*Task details*
Pick out and copy every line below that has the word "nbits".

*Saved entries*
■ ■ ■ ■

-- ==== Sys2Proof/Machine/Fetch.lean ====
section
/-! DEFINITION. Which step comes next, and where an instruction's bytes stand for the main loop to take
them.

The block fetches no instructions from a memory (R17).  "What plays its part is the position in the
command stream and the decoder's mode": the next byte at `rxq.tail`, the parser's state and what it has
captured. -/

namespace Sys2Proof.Machine

/-- The operation an agent's step executes (R200). -/
def eventInstr : Event → Instr
  | .rxByte b => .rxqPush b
  | .tick => .tickIrq
  | .mainPass now cnt => .mainStep now cnt
  | .pidInit who i kp ki kd ol il al it dz => .pidInit who i kp ki kd ol il al it dz
  | .pidCalc i target measured dt => .pidCalc i target measured dt

/-- The next step: the first scheduled event, removed from the schedule.  With nothing scheduled the main
loop spins (R203, R232 "the main loop spins when idle and never sleeps") on inputs that are free values
(R38); log entry 5. -/
def nextOperation (s : State) : Instr × State :=
  match s.sched with
  | e :: es => (eventInstr e, setSched es s)
  | [] => (.mainStep (Config.freeNow s.inputN) (Config.freeCnt s.inputN), setInputN (s.inputN + 1) s)

/-- The parser as it stands before the last byte of an instruction, and that byte. -/
def fetchPlace (c : Cfp) (i : Instr) : Option (Cfp × Byte) :=
  match i with
  | .legStop => some ({ c with st := .idle, idx := 0 }, opStop)
  | .legUp => some ({ c with st := .idle, idx := 0 }, opUp)
  | .legDown => some ({ c with st := .idle, idx := 0 }, opDown)
  | .sof => some (c, chSof)
  | .eof => some ({ c with st := .capturing, idx := 0 }, chEof)
  | .fLifter r => some (captured (litLifter ++ r), chEof)
  | .fGripOpen r => some (captured (litGripOpen ++ r), chEof)
  | .fGripClose r => some (captured (litGripClose ++ r), chEof)
  | .fGripPos r => some (captured (litGripPos ++ r), chEof)
  | .notify => none
  | .rxqPush _ => none
  | .rxqPop => none
  | .cfpFeed _ => none
  | .pidInit _ _ _ _ _ _ _ _ _ _ => none
  | .pidCalc _ _ _ _ => none
  | .cmdDispatch _ => none
  | .cmdLiftSetDelta _ => none
  | .cmdLiftManual _ => none
  | .cmdLiftStop => none
  | .cmdGripperOpen => none
  | .cmdGripperClose => none
  | .cmdGripperSetPosition _ => none
  | .liftUpdate _ => none
  | .fsmEval _ => none
  | .encSample _ _ => none
  | .tickIrq => none
  | .mainStep _ _ => none
  | .tickService _ _ => none
  | .reset => none
where
  /-- the parser with a body captured -/
  captured (body : List Byte) : Cfp :=
    { st := .capturing, buf := memWriteList c.buf 0 body, idx := body.length }

/-- A byte as the only one in the ring, at the place the next pop reads. -/
def placeByte (cfg : Params) (b : Byte) (r : Rxq) : Rxq :=
  { r with buf := memWrite r.buf r.tail b, head := ringNext cfg.rxqSize r.tail }

/-- The state in which the very next step is a main-loop pass that takes the last byte of the table
word's instruction, the parser standing where the earlier bytes leave it.  A word the decoder refuses is
placed as its first byte. -/
def placeWord (nbits w : Nat) (s : State) : State :=
  let s' := setSched (.mainPass s.seq.tLast s.enc.cntLast :: s.sched) s
  match (decodeTableWord nbits w).bind (fetchPlace s.cfp) with
  | some (c, b) => setRxq (placeByte s.cfg b s.rxq) (setCfp c s')
  | none => setRxq (placeByte s.cfg (BitVec.ofNat 8 w) s.rxq) s'

end Sys2Proof.Machine
end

■ ■ ■ ■

*Solution below*
def placeWord (nbits w : Nat) (s : State) : State :=
  match (decodeTableWord nbits w).bind (fetchPlace s.cfp) with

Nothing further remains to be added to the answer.